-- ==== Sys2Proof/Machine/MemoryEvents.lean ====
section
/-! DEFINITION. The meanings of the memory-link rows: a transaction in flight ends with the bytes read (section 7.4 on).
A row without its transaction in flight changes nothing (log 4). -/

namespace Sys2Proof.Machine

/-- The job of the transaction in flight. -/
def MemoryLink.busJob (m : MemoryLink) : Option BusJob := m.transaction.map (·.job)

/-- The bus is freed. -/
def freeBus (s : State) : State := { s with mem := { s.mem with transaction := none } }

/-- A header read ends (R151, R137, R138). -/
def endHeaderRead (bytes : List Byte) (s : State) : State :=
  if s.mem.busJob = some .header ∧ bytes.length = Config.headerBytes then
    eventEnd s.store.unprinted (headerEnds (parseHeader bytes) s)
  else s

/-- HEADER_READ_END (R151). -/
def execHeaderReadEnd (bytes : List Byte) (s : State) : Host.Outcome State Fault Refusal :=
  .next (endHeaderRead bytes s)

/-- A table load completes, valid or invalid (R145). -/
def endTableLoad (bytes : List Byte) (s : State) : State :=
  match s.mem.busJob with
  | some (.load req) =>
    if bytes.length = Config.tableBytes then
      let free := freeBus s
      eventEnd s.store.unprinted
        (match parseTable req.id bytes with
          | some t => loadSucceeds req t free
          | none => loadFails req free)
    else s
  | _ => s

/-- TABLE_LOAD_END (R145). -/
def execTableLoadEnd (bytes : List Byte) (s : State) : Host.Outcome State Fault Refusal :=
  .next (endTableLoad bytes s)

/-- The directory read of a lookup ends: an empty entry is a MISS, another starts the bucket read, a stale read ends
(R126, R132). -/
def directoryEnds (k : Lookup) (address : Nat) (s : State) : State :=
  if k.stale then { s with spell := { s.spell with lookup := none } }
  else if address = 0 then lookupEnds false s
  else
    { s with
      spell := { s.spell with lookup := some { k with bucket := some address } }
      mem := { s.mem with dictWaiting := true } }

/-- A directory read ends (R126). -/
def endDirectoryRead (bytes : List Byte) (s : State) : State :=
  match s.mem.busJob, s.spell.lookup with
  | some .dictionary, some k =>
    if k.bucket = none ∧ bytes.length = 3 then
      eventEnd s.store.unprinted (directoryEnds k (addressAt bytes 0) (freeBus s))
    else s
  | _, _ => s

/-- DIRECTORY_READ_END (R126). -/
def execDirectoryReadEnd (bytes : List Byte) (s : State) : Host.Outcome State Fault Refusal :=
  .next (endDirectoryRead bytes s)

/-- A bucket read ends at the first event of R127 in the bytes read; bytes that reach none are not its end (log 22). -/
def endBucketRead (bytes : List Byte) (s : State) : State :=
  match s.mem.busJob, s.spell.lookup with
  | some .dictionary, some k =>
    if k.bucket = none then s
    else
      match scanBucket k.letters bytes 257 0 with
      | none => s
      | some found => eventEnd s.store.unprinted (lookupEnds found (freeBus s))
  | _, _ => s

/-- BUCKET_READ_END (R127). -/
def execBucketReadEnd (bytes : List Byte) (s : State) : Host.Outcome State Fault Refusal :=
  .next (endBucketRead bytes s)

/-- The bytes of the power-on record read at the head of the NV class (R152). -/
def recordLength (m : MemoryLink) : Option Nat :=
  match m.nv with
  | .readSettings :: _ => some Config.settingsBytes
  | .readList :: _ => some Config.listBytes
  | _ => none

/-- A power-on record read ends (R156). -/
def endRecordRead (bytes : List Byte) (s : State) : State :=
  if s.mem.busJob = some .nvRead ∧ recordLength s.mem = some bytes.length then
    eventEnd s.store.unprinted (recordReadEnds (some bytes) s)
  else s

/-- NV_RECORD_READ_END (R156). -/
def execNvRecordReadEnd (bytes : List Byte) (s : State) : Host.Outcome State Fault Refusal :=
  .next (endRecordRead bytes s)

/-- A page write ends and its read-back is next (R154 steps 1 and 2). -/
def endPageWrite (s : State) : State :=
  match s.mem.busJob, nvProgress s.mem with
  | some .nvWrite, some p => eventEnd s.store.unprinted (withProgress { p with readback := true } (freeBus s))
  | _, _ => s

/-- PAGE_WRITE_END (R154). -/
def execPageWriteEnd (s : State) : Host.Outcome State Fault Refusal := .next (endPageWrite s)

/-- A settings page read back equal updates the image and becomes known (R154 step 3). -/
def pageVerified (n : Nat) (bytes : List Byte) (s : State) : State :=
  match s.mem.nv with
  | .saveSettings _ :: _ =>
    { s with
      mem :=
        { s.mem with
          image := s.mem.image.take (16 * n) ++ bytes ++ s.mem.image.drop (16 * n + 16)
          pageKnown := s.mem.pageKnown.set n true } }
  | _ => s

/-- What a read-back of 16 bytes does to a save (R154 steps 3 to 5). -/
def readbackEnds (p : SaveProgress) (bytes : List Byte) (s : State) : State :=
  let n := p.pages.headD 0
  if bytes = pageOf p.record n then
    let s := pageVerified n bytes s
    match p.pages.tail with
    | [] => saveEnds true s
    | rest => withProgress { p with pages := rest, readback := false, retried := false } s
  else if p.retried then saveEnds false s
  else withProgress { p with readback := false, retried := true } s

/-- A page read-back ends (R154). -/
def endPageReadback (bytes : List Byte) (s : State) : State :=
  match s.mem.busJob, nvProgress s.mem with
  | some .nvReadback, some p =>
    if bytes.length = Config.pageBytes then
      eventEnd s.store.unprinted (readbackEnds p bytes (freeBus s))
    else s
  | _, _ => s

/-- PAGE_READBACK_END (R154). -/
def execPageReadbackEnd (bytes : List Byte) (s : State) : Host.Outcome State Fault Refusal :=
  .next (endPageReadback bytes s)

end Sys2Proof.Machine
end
◆ ◆ ◆
→ **Work task**:
Copy the entries above exactly, but only from the line holding "def MemoryLink.busJob (m" through the line holding "HEADER_READ_END (R151). -/", both included.

→ **Exercise solution**:
def MemoryLink.busJob (m : MemoryLink) : Option BusJob := m.transaction.map (·.job)

/-- The bus is freed. -/
def freeBus (s : State) : State := { s with mem := { s.mem with transaction := none } }

/-- A header read ends (R151, R137, R138). -/
def endHeaderRead (bytes : List Byte) (s : State) : State :=
  if s.mem.busJob = some .header ∧ bytes.length = Config.headerBytes then
    eventEnd s.store.unprinted (headerEnds (parseHeader bytes) s)
  else s

/-- HEADER_READ_END (R151). -/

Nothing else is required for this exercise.